I already looked up the errata sheet of the STM32 MP153A (ES0438 Rev 7). There is a case (2.19.1) of wrong data sampling if the data setup time is shorter than one I2C kernel clock period. As a workaround I increased the I2CClk Frequency from the previous 64 MHz (Clk src HSI) to 100.5 MHz (Clk src PCLK1) and changed the Timing respectively. This workaround did not help and the errors did not vanish. I even tried a much slower I2C Kernel Clk with 4 MHz (Clk src CSI) but this also did not work. In the next case (2.19.2) there are bus errors with the consequence that the BERR flag is set. I checked this flag but this flag is never set when I get an error. The next case (2.19.3) is not relevant because we don't have a multi master bus. Also the next case (2.19.4) is not relevant because we have clock stretching enabled. The last case (2.19.5) speaks from a stall after the transfer of the first byte if the ratio of the I2c APB Clock and the I2c Kernel Clock is between 1.5 and 3.0. The Workaround is the changing of this ratio to be higher than 3 or to be lower than 1.5. The APB Clk is set to 100.5 MHz and can not be changed due to the project requirements but I already increased the I2C Kernel Clk to 100.5 MHz and 4 MHz (see above) therefore the ratio is either 1.0 or 25.1 and also this workaround did not help.
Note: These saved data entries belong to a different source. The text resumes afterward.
-- ==== Sys2Proof/Machine/Transfer.lean ====
section
/-! DEFINITION. Immediate and register transfer (42_transfer_immediate.md R72 to R75): the only state written is `V[x]`. -/

namespace Sys2Proof.Machine

/-- `LD Vx, kk` (R72). -/
def execLdImm (x : Nibble) (kk : Byte) (s : State) : Host.Outcome State Fault Refusal := .next (s.setV x kk)

/-- `LD Vx, Vy` (R73). -/
def execLdReg (x y : Nibble) (s : State) : Host.Outcome State Fault Refusal := .next (s.setV x (s.getV y))

/-- `ADD Vx, kk` (R74): 8-bit wraparound, no flag effect. -/
def execAddImm (x : Nibble) (kk : Byte) (s : State) : Host.Outcome State Fault Refusal :=
  .next (s.setV x (s.getV x + kk))

end Sys2Proof.Machine
end

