/-! ## Control transfer -/

/-- `JP nnn` and `JP V0, nnn` complete, put the target in PC, the sum not reduced to 12 bits, and change nothing else
(40_control_transfer.md R60, R63: decision D14, log 14). -/
def Obligations.JumpsGoToTheirTarget : Prop :=
  ∀ (nnn : Addr12) (s : State),
    (∃ t, exec (.jp nnn) s = .next t ∧ t.pc.toNat = nnn.toNat ∧ ChangesOnly (fun p => p = .pc) s t) ∧
    ∃ t, exec (.jpV0 nnn) s = .next t ∧ t.pc.toNat = nnn.toNat + (s.getV 0x0#4).toNat ∧ ChangesOnly (fun p => p = .pc) s t

/-- `CALL nnn` with fewer than 16 return addresses on the stack completes: it pushes the advanced PC, counts one more and jumps;
with 16 or more it is undefined U3 (40_control_transfer.md R61: order of push, decision D8, log 5; fault, log 6). -/
def Obligations.CallPushesTheReturnAddress : Prop :=
  ∀ (nnn : Addr12) (s : State),
    (∀ k : Fin 16, k.val = s.sp.toNat → ∃ t, exec (.call nnn) s = .next t ∧ t.stack[k.val] = s.pc ∧
      t.sp.toNat = s.sp.toNat + 1 ∧ t.pc.toNat = nnn.toNat ∧
      ChangesOnly (fun p => p = .stack k ∨ p = .sp ∨ p = .pc) s t) ∧
    (16 ≤ s.sp.toNat → exec (.call nnn) s = .fault (.stackOverflow (s.pc - 2#16)))

/-- `RET` with 1 to 16 return addresses completes: PC is the entry popped, which keeps its value; with none it is undefined U4
(40_control_transfer.md R62: order, decision D8, log 5; above 16 the model's own fault, log 11). -/
def Obligations.ReturnPopsTheReturnAddress : Prop :=
  ∀ (ign : Byte) (s : State),
    (∀ k : Fin 16, k.val + 1 = s.sp.toNat → ∃ t, exec (.ret ign) s = .next t ∧ t.pc = s.stack[k.val] ∧
      t.sp.toNat = k.val ∧ ChangesOnly (fun p => p = .sp ∨ p = .pc) s t) ∧
    (s.sp.toNat = 0 → exec (.ret ign) s = .fault (.stackUnderflow (s.pc - 2#16))) ∧
    (16 < s.sp.toNat → exec (.ret ign) s = .fault (.stackEntryMissing (s.pc - 2#16)))

/-- A return from a subroutine that left the stack as the call made it resumes at the instruction after the call
(40_control_transfer.md R61, R62; decision D8, log 5). -/
def Obligations.ReturnResumesAfterTheCall : Prop :=
  ∀ (nnn : Addr12) (ign : Byte) (s t u : State), exec (.call nnn) s = .next t → u.sp = t.sp → u.stack = t.stack →
    ∃ r, exec (.ret ign) u = .next r ∧ r.pc = s.pc ∧ r.sp = s.sp

/-! ## Conditional skips -/

/-- The four compares complete; PC is 2 more exactly when the condition holds, and nothing else changes
(41_conditional_skip.md R65 to R68). -/
def Obligations.CompareSkips : Prop :=
  ∀ (x y ign : Nibble) (kk : Byte) (s : State),
    (∃ t, exec (.seImm x kk) s = .next t ∧ t.pc = (if s.getV x = kk then s.pc + 2#16 else s.pc) ∧
      ChangesOnly (fun p => p = .pc) s t) ∧
    (∃ t, exec (.sneImm x kk) s = .next t ∧ t.pc = (if s.getV x = kk then s.pc else s.pc + 2#16) ∧
      ChangesOnly (fun p => p = .pc) s t) ∧
    (∃ t, exec (.seReg x y ign) s = .next t ∧ t.pc = (if s.getV x = s.getV y then s.pc + 2#16 else s.pc) ∧
      ChangesOnly (fun p => p = .pc) s t) ∧
    ∃ t, exec (.sneReg x y ign) s = .next t ∧ t.pc = (if s.getV x = s.getV y then s.pc else s.pc + 2#16) ∧
      ChangesOnly (fun p => p = .pc) s t

/-- The two key skips complete for a key number up to 15 and skip on the level of that key; above 15 they are undefined U6
(41_conditional_skip.md R69, R70: decision D5, log 8). -/
def Obligations.KeySkips : Prop :=
  ∀ (x ign : Nibble) (s : State),
    (∀ k : Fin 16, k.val = (s.getV x).toNat →
      (∃ t, exec (.skp x ign) s = .next t ∧ t.pc = (if s.key[k.val] = true then s.pc + 2#16 else s.pc) ∧
        ChangesOnly (fun p => p = .pc) s t) ∧
      ∃ t, exec (.sknp x ign) s = .next t ∧ t.pc = (if s.key[k.val] = true then s.pc else s.pc + 2#16) ∧
        ChangesOnly (fun p => p = .pc) s t) ∧
    (15 < (s.getV x).toNat → exec (.skp x ign) s = .fault (.keyIndexOutOfRange (s.pc - 2#16)) ∧
      exec (.sknp x ign) s = .fault (.keyIndexOutOfRange (s.pc - 2#16)))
I made the observation if I increase the delay in the while loop from 1 ms to 10 ms or even 100 ms I get no errors within 5 min. I even tested the communication with a delay from 10 ms within 30 min in two runs. In the first run I didn't get an error at all and in the second run I get a single error. For these tests I changed the I2C kernel clk back to the previously 64 MHz. This seems to be a workaround but we have a zero error tolerance and we need a communication rate of at least 200 Hz so the delay of 10 ms is already to long.

You see I already tested a lot of things and I have a urgent need for some help. I hope you have some things I can also test and maybe there is the right solution for my Problem.